Abstract
Women’s empowerment, broadly construed, is an integral part of Jordan’s neoliberal development strategy. Historically, the women’s movement in Jordan - an amalgamation of activists, journalists, and members of women’s organizations - has pursued women’s empowerment through contentious politics and radical activism aimed at challenging the state and inequitable policies and practices. In its current form, however, the movement relies on donor funding from many of the regime’s development partners (e.g., the UN, USAID, and the EU) and struggles to maintain autonomy from the state. As a result, much of the women’s movement activism becomes entangled with development initiatives that coincide with the regime’s goals. In situating women’s empowerment at the center of these development campaigns, women’s activism risks becoming an extension of the state, rather than a challenge to it.

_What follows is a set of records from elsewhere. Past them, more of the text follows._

-- ==== Sys2Proof/Tests/Slice0.lean ====
section
/-! SUPPORT. The model's own tests. Every expected value is the spec's (95_test_vectors.md unless another file is named). The
theorems `witness_<Name>` show a concrete state that meets the hypotheses of the obligation of that name, each clause at
a boundary value. -/

namespace Sys2Proof.Tests

open Sys2Proof.Machine

/-! ### Small states -/

/-- The header of the scenario S1. -/
def s1Header : Header := { dev := #v[1, 2, 3, 4], fctrl := 0, fcnt := 1, fport := 1 }

/-- An engine with the keys, the header and the payload of S1 and no results. -/
def sender (plen : Byte) (payload : Bytes) : State :=
  { State.reset with
    appkey := some zeroBlock, nwkkey := some zeroBlock, devaddr := some s1Header.dev, fcnt := some s1Header.fcnt,
    fctrl := some s1Header.fctrl, fport := some s1Header.fport, plen := some plen,
    pbuf := Memory.writeBytes [] 0 payload }

/-- An engine with zero keys and a received frame. -/
def receiver (f : Bytes) : State :=
  { State.reset with
    appkey := some zeroBlock, nwkkey := some zeroBlock, flen := some (BitVec.ofNat 8 f.length),
    fbuf := Memory.writeBytes [] 0 f }

/-- The payload "hi" of S1. -/
def hi : Bytes := [0x68, 0x69]

/-- V-CODEC-1's frame. -/
def frame1 : Bytes := [0xE0, 1, 2, 3, 4, 0, 1, 0, 1, 0xD8, 0x62, 0x4F, 0x93, 0x2B, 0x89]

/-- V-CODEC-7's frame: S1 encoded with ENCODE.DN. -/
def frame7 : Bytes := [0xE0, 1, 2, 3, 4, 0, 1, 0, 1, 0x08, 0x98, 0xAC, 0x8B, 0x8F, 0xA2]

/-- V-CODEC-4's frame: S1 with an empty payload. -/
def frame4 : Bytes := [0xE0, 1, 2, 3, 4, 0, 1, 0, 1, 0x70, 0xDE, 0x1F, 0x8E]

/-- A payload of `n` bytes, byte `j` is `7j + 3` (V-CODEC-12). -/
def ramp (n : Nat) : Bytes := (List.range n).map fun j => BitVec.ofNat 8 (7 * j + 3)

/-- The state with one host action pending. -/
def doing (a : HostAccess) (s : State) : State := { s with pending := [a] }

/-! ### WellFormed refuses ill-formed terms -/

theorem test_wf_reserved_bits : ({ rsv := 1, dir := 0, op := 1 } : CommandFields).wellFormed = false := by decide
theorem test_wf_op_zero : ({ rsv := 0, dir := 1, op := 0 } : CommandFields).wellFormed = false := by decide
theorem test_wf_op_three : ({ rsv := 0, dir := 0, op := 3 } : CommandFields).wellFormed = false := by decide
theorem test_wf_instr : ∀ i ∈ [Instr.encodeUp, .encodeDn, .decodeUp, .decodeDn], i.wellFormed = true := by decide
theorem test_wf_value_too_wide : (HostAccess.wr .plen (.num 256)).wellFormed = false := by decide
theorem test_wf_fcnt_too_wide : (HostAccess.wr .fcnt (.num 65536)).wellFormed = false := by decide
theorem test_wf_partial_key : (HostAccess.wr .appkey (.str [1, 2, 3])).wellFormed = false := by decide
theorem test_wf_string_to_number : (HostAccess.wr .fcnt (.str [1, 0])).wellFormed = false := by decide
theorem test_wf_number_to_string : (HostAccess.wr .devaddr (.num 1)).wellFormed = false := by decide
theorem test_wf_status_write : (HostAccess.wr .status (.num 0)).wellFormed = false := by decide
theorem test_wf_key_read : (HostAccess.rd .nwkkey).wellFormed = false := by decide
theorem test_wf_cmd_read : (HostAccess.rd .cmd).wellFormed = false := by decide
theorem test_wf_offset_255 : (HostAccess.rdb .pbuf 255).wellFormed = false := by decide
theorem test_wf_write_offset_255 : (HostAccess.wrb .fbuf 255 0).wellFormed = false := by decide
theorem test_wf_byte_too_wide : (HostAccess.wrb .fbuf 0 256).wellFormed = false := by decide

/-! ### Decode: every word written out from R82 and R83 -/

theorem test_decode_encodeUp : decode 0b00000001 = .ok .encodeUp := by decide
theorem test_decode_encodeDn : decode 0b00000101 = .ok .encodeDn := by decide
theorem test_decode_decodeUp : decode 0b00000010 = .ok .decodeUp := by decide
theorem test_decode_decodeDn : decode 0b00000110 = .ok .decodeDn := by decide
theorem test_decode_zero : decode 0x00 = .error (.reservedOp 0) := by decide
theorem test_decode_op_three : decode 0x07 = .error (.reservedOp 3) := by decide
theorem test_decode_reserved_bits : decode 0x81 = .error (.reservedBits 16) := by decide

/-- No word is two rows' command (R83). -/
theorem test_rows_disjoint :
    commandMap.Pairwise fun a b => ¬ (a.pattern &&& (a.mask &&& b.mask)) = b.pattern &&& (a.mask &&& b.mask) := by decide

/-- The map has a row for a word exactly when the decoder answers a command (R83, R84). -/
theorem test_map_is_complete : ∀ w : Byte,
    (commandMap.any fun r => w &&& r.mask == r.pattern) = (decode w).toBool := by decide +kernel

theorem test_tableWord : decodeTableWord 8 0x06 = some .decodeDn ∧ decodeTableWord 8 0x03 = none := by decide

/-! ### The units -/

/-- V-CTR-1. -/
theorem test_ctrblk_counter_low_byte_first : (ctrblk .uplink #v[1, 2, 3, 4] 0x0100 0).toList =
    [1, 0, 0, 0, 0, 0, 1, 2, 3, 4, 0, 1, 0, 0, 0, 0] := by decide

/-- V-CTR-2. -/
theorem test_ctrblk_index_low_byte_first : (ctrblk .uplink #v[1, 2, 3, 4] 1 0x0100).toList =
    [1, 0, 0, 0, 0, 0, 1, 2, 3, 4, 1, 0, 0, 0, 0, 1] := by decide

/-- The authentication block in V-MAC-4. -/
theorem test_authblk : (authblk .downlink #v[0xDE, 0xAD, 0xBE, 0xEF] 0x1234 0x1D).toList =
    [0x49, 0, 0, 0, 0, 1, 0xDE, 0xAD, 0xBE, 0xEF, 0x34, 0x12, 0, 0, 0, 0x1D] := by decide

/-- "57 • 02 = AE, 57 • 13 = FE, 57 • 83 = C1; inverse of 53 is CA". -/
theorem test_gfMul : gfMul 0x57 0x02 = 0xAE ∧ gfMul 0x57 0x13 = 0xFE ∧ gfMul 0x57 0x83 = 0xC1 ∧ gfMul 0x53 0xCA = 1 := by
  decide

/-- "SBOX[00] = 63, SBOX[01] = 7C, SBOX[53] = ED, SBOX[FF] = 16". -/
theorem test_sbox : sbox 0 = 0x63 ∧ sbox 1 = 0x7C ∧ sbox 0x53 = 0xED ∧ sbox 0xFF = 0x16 := by decide

/-- V-AES-1. -/
theorem test_aes : (aes128 #v[0, 1, 2, 3, 4, 5, 6, 7, 8, 9, 10, 11, 12, 13, 14, 15]
    #v[0x00, 0x11, 0x22, 0x33, 0x44, 0x55, 0x66, 0x77, 0x88, 0x99, 0xAA, 0xBB, 0xCC, 0xDD, 0xEE, 0xFF]).toList =
    [0x69, 0xC4, 0xE0, 0xD8, 0x6A, 0x7B, 0x04, 0x30, 0xD8, 0xCD, 0xB7, 0x80, 0x70, 0xB4, 0xC5, 0x5A] := by decide +kernel

/-- V-STR-3: two blocks, the second partial. -/
theorem test_stream : stream aes128 zeroBlock .uplink #v[1, 2, 3, 4] 1 (List.replicate 17 0) =
    [0xB0, 0x0B, 0x7C, 0x82, 0xE7, 0x46, 0xEF, 0xA1, 0x82, 0x9F, 0x07, 0xB6, 0x4C, 0xF5, 0xAC, 0xE7, 0xD6] := by
  decide +kernel

/-- `dbl(80 00 … 00) = 00 … 00 87`, `dbl(FF × 16) = FF × 15 ‖ 79`. -/
theorem test_dbl : dbl (blockOf [0x80]) = blockOf (List.replicate 15 0 ++ [0x87]) ∧
    dbl (mkBlock fun _ => 0xFF) = blockOf (List.replicate 15 0xFF ++ [0x79]) := by decide +kernel

/-- V-MAC-3, the `K1` path. -/
theorem test_cmac_full_last_block : (mac16 aes128 .cmac
    #v[0x2B, 0x7E, 0x15, 0x16, 0x28, 0xAE, 0xD2, 0xA6, 0xAB, 0xF7, 0x15, 0x88, 0x09, 0xCF, 0x4F, 0x3C]
    ([0x49, 0, 0, 0, 0, 0, 0x11, 0x22, 0x33, 0x44, 0xFF, 0xFF, 0, 0, 0, 0x10] ++
      [0xE0, 0x11, 0x22, 0x33, 0x44, 0xFF, 0xFF, 0xFF, 0xFF, 0x54, 0xE0, 0xD5, 0xDC, 0x46, 0x95, 0xDE])).toList =
    [0xCF, 0x08, 0xFC, 0x29, 0x4F, 0x95, 0x48, 0xB7, 0x66, 0xB9, 0x35, 0xD4, 0xE9, 0x98, 0x6C, 0x36] := by decide +kernel

/-- V-MAC-1, PLAIN mode. -/
theorem test_plain_mac : (mac16 aes128 .plain zeroBlock
    ([0x49, 0, 0, 0, 0, 0, 1, 2, 3, 4, 1, 0, 0, 0, 0, 0x0B] ++ [0xE0, 1, 2, 3, 4, 0, 1, 0, 1, 0xD8, 0x62])).toList =
    [0x2A, 0x26, 0x8C, 0x3C, 0xD3, 0x7C, 0xDD, 0xAA, 0xE9, 0x9A, 0xA4, 0x10, 0x2F, 0x26, 0x9B, 0x2E] := by decide +kernel

/-- V-CMP-1, V-CMP-3, V-CMP-5. -/
theorem test_tagcmp : tagcmp .four [0x4F, 0x93, 0x2B, 0x89] [0x4F, 0x93, 0x2B, 0x89] = true ∧
    tagcmp .four [0x4F, 0x93, 0x2B, 0x89] [0x4F, 0x93, 0x2B, 0x88] = false ∧
    tagcmp .four [0x4F, 0x93, 0x2B, 0x89] [0xB0, 0x6C, 0xD4, 0x76] = false := by decide

/-! ### The commands, one step each -/

theorem seal_up : sealFrame Config.default .uplink zeroBlock zeroBlock s1Header hi = frame1 := by decide +kernel

theorem seal_dn : sealFrame Config.default .downlink zeroBlock zeroBlock s1Header hi = frame7 := by decide +kernel

/-- V-CODEC-1: ENCODE.UP. -/
theorem test_encodeUp : exec .encodeUp (sender 2 hi) = .next { sender 2 hi with
    fbuf := Memory.writeBytes [] 0 frame1, flen := some 15, status := { fault := none, code := .ok } } := by
  have h : exec .encodeUp (sender 2 hi) = .next (writeFrame
    (sealFrame Config.default .uplink zeroBlock zeroBlock s1Header hi) (sender 2 hi)) := rfl
  rw [h, seal_up]; rfl

/-- V-CODEC-7: ENCODE.DN. -/
theorem test_encodeDn : exec .encodeDn (sender 2 hi) = .next { sender 2 hi with
    fbuf := Memory.writeBytes [] 0 frame7, flen := some 15, status := { fault := none, code := .ok } } := by
  have h : exec .encodeDn (sender 2 hi) = .next (writeFrame
    (sealFrame Config.default .downlink zeroBlock zeroBlock s1Header hi) (sender 2 hi)) := rfl
  rw [h, seal_dn]; rfl

/-- V-CODEC-12: one byte beyond the maximum is PayloadTooLarge, and nothing else is written. -/
theorem test_encode_too_large : exec .encodeUp (sender 243 []) =
    .next { sender 243 [] with status := { fault := none, code := .error .payloadTooLarge } } := rfl

theorem open_up : openFrame Config.default .uplink zeroBlock zeroBlock frame1 =
    .ok { fctrl := 0, fport := 1, fcnt := 1, payload := hi } := by decide +kernel

theorem open_dn : openFrame Config.default .downlink zeroBlock zeroBlock frame7 =
    .ok { fctrl := 0, fport := 1, fcnt := 1, payload := hi } := by decide +kernel

theorem open_wrong_direction : openFrame Config.default .downlink zeroBlock zeroBlock frame1 =
    .error .authenticationFailed := by decide +kernel

theorem open_shortest : openFrame Config.default .uplink zeroBlock zeroBlock frame4 =
    .ok { fctrl := 0, fport := 1, fcnt := 1, payload := [] } := by decide +kernel

/-- What a DECODE that succeeds leaves of a receiver, for an S1 frame. -/
def opened (f payload : Bytes) : State :=
  { receiver f with
    pbuf := Memory.writeBytes [] 0 payload, plen := some (BitVec.ofNat 8 payload.length), fctrl := some 0,
    fport := some 1, fcnt := some 1, status := { fault := none, code := .ok } }

/-- A DECODE of a receiver whose frame opens. -/
theorem decode_opens (d : Direction) (f : Bytes) (x : Opened)
    (ho : decodeOperands (receiver f) = some ⟨zeroBlock, zeroBlock, f⟩)
    (hx : openFrame Config.default d zeroBlock zeroBlock f = .ok x) :
    exec (decodeInstr d) (receiver f) = .next (writeOpened x (receiver f)) := by
  have h := Laws.decodeRunT_val_of_some (d := d) (s := receiver f) rfl ho
  rw [show openFrame (receiver f).config d zeroBlock zeroBlock f = .ok x from hx] at h
  cases d <;> exact congrArg (fun x => Host.Outcome.next (commit x _)) h

/-- A DECODE of a receiver whose frame is rejected. -/
theorem decode_rejects (d : Direction) (f : Bytes) (e : ErrorCode)
    (ho : decodeOperands (receiver f) = some ⟨zeroBlock, zeroBlock, f⟩)
    (hx : openFrame Config.default d zeroBlock zeroBlock f = .error e) :
    exec (decodeInstr d) (receiver f) = .next (raiseError e (receiver f)) := by
  have h := Laws.decodeRunT_val_of_some (d := d) (s := receiver f) rfl ho
  rw [show openFrame (receiver f).config d zeroBlock zeroBlock f = .error e from hx] at h
  cases d <;> exact congrArg (fun x => Host.Outcome.next (commit x _)) h

/-- V-CODEC-3: DECODE.UP of V-CODEC-1's frame. -/
theorem test_decodeUp : exec .decodeUp (receiver frame1) = .next (opened frame1 hi) :=
  decode_opens .uplink frame1 _ (by decide +kernel) open_up

/-- V-CODEC-7: DECODE.DN of the Downlink frame. -/
theorem test_decodeDn : exec .decodeDn (receiver frame7) = .next (opened frame7 hi) :=
  decode_opens .downlink frame7 _ (by decide +kernel) open_dn

/-- V-CODEC-7: DECODE.DN of an Uplink frame. -/
theorem test_decodeDn_wrong_direction : exec .decodeDn (receiver frame1) = .next { receiver frame1 with
    status := { fault := none, code := .error .authenticationFailed } } :=
  decode_rejects .downlink frame1 _ (by decide +kernel) open_wrong_direction

/-- V-CODEC-4: DECODE.UP of the shortest frame. -/
theorem test_decodeUp_shortest : exec .decodeUp (receiver frame4) = .next (opened frame4 []) :=
  decode_opens .uplink frame4 _ (by decide +kernel) open_shortest

/-- V-CODEC-6: the empty frame. -/
theorem test_decode_too_short : exec .decodeUp (receiver []) =
    .next { receiver [] with status := { fault := none, code := .error .frameTooShort } } := rfl

/-- V-CODEC-6: the first byte changed to 0x40. -/
theorem test_decode_bad_marker : exec .decodeUp (receiver (0x40 :: frame4.tail)) =
    .next { receiver (0x40 :: frame4.tail) with status := { fault := none, code := .error .badMarker } } := rfl

/-- R219: a command in the reset state faults, and CODE stays IDLE. -/
theorem test_step_after_reset : step (State.reset.withFetchWord 8 0x01) =
    .next { State.reset with status := { fault := some .unwrittenOperand, code := .idle } } := rfl

/-- R220, R221: the word 0x03 faults; while FAULT is 1 a legal word is ignored. -/
theorem test_illegal_word : step (doing (.wr .cmd (.num 3)) State.reset) =
    .next { State.reset with status := { fault := some .illegalCommand, code := .idle } } := rfl

/-- R85: STATUS reads 0x80 after a fault in the reset state. -/
theorem test_status_byte : (Status.mk (some .illegalCommand) .idle).toByte = 0x80 ∧
    (Status.mk none (.error .authenticationFailed)).toByte = 0x05 := by decide

/-- R222: offset 255 does not exist; a `⊥` is not read. -/
theorem test_refusals : perform (.rdb .pbuf 255) State.reset = .refused (.noSuchOffset .pbuf 255) ∧
    perform (.rd .fcnt) State.reset = .refused (.unwrittenRegister .fcnt) ∧
    perform (.wr .plen (.num 256)) State.reset = .refused (.valueTooWide .plen) := ⟨rfl, rfl, rfl⟩

/-- R90: `FILLP "hi"` is two byte writes and the write of PLEN. -/
theorem test_fillp : fillp hi = [.wrb .pbuf 0 0x68, .wrb .pbuf 1 0x69, .wr .plen (.num 2)] := by decide

/-! ### Witnesses: the hypotheses of the obligations can be met -/

theorem witness_DecodeOfEncodeIsTheCommand : Instr.encodeDn.wellFormed = true ∧ decode 0x06 = .ok .decodeDn := by decide
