-- ==== Sys2Proof/Word.lean ====
section
/-! DEFINITION. The Word: an unsigned integer of w bits, the unit of core and the width of every register (R6, R16). -/
namespace Sys2Proof

/-- A Word of `w` bits (R16). `BitVec` addition is the rule's `+w`: it wraps modulo 2^w. -/
abbrev Word (w : Nat) := BitVec w

/-- The function-code field, 4 bits at every width (R60). -/
abbrev FnField := BitVec 4

/-- DISP_BITS = w - 8: the width of the inline displacement field (R12). -/
def dispBits (w : Nat) : Nat := w - 8

/-- The reference word width (R6). -/
abbrev referenceWidth : Nat := 8

end Sys2Proof
end

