/-- R14, R125: a step that executes a word has that word's event first, with its pc, the raw word and
its decoded fields; an EXOP under the default hook then has its warning event; a step that executes no
word has no event. That the warning comes only where the effective-address unit raises nothing (log 10),
that it carries pc0 (log 27), and that another hook may warn or not (log 28) are the model's choices. -/
def Obligations.ExecutedWordHasItsTraceEvent : Prop :=
  ∀ s : State, ∃ e : TraceEvent s.wordBits,
    e = ⟨.execute, s.block.regs.pc, s.block.core.read s.block.regs.pc.toNat,
      splitWord (s.block.core.read s.block.regs.pc.toNat), none⟩ ∧
    (s.ready → ∀ f, s.fetched = .exop f → readable f s.block →
      stepEvents s.block = [e, { e with kind := .exopWarning }]) ∧
    (s.ready → ∀ f, s.fetched = .exop f → ¬ readable f s.block → stepEvents s.block = [e]) ∧
    (s.ready → (∀ f, s.fetched ≠ .exop f) → stepEvents s.block = [e]) ∧
    (s.ready → stepEventsWith false s.block = [e]) ∧
    (¬ s.ready → ∀ warns, stepEventsWith warns s.block = [])

/-! ### The loader's tokens (48_loader.md) -/

/-- R142, R144: between tokens, a mnemonic letter emits the word of its operation with the pending
modifiers and a zero displacement, clears them, and the load goes on; or it overflows at the cursor. -/
def Obligations.LoaderMnemonicEmitsItsInstruction : Prop :=
  ∀ (w : Nat) (cfg : Config) (l : LoaderState w) (letter : Char) (op : Op) (rest : List Char),
    l.betweenTokens → (letter, op) ∈ mnemonicLetters →
    loadChars cfg (letter :: rest) l =
      emitThen cfg l (packWord w ⟨cfg.fnCode.codeOf op, { l.mods with dispField := 0 }⟩)
        ⟨false, false, false, false, 0⟩ rest

/-- R139, R140, R146: between tokens, a run of up to 2 ceil(w/4) hex digits that ends at another
character, at the end of the text or at that length emits its value modulo 2^w, and keeps the pending
modifiers. The cut and the reduction are the spec's decision D23 (log 20), the digit values are log 14's. -/
def Obligations.LoaderHexRunEmitsItsValue : Prop :=
  ∀ (w : Nat) (cfg : Config) (l : LoaderState w) (digits : List (Fin 16)) (rest : List Char),
    l.betweenTokens → digits ≠ [] → digits.length ≤ 2 * ((w + 3) / 4) →
    (digits.length = 2 * ((w + 3) / 4) ∨ ∀ c ∈ rest.head?, c ∉ hexDigits) →
    loadChars cfg (spells digits ++ rest) l =
      emitThen cfg l (BitVec.ofNat w (Nat.ofDigits 16 (digits.reverse.map Fin.val))) l.mods rest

This paper examines the consequences of embedding women’s activism within state-sanctioned development campaigns and contends that this move serves to depoliticize the women’s movement in Jordan. In contrast with the movement’s historical struggles against militarism, (neo)colonialism, civil rights abuses, and inequitable development schemes that disproportionately affect women (i.e., structural adjustment programs), the women’s movement is now intimately wedded to and practically reliant on the state’s development ambitions. By qualitatively tracing changes in the state-women’s movement-development relationship, this paper argues that current structural and institutional arrangements have deradicalized and depoliticized a lot of women’s activism in the kingdom. As further evidence of this phenomenon, the paper includes an analysis of government action on women’s rights in contrast to government repression of other human rights (e.g., due process and freedom of speech) to show how advancements for women are understood as bolstering state development, while advancements on other rights are deemed state security threats. This paper helps us understand some of the constraints on and limits to civil society in authoritarian regimes and explains how neoliberal development strategies can undermine activism in the Middle East.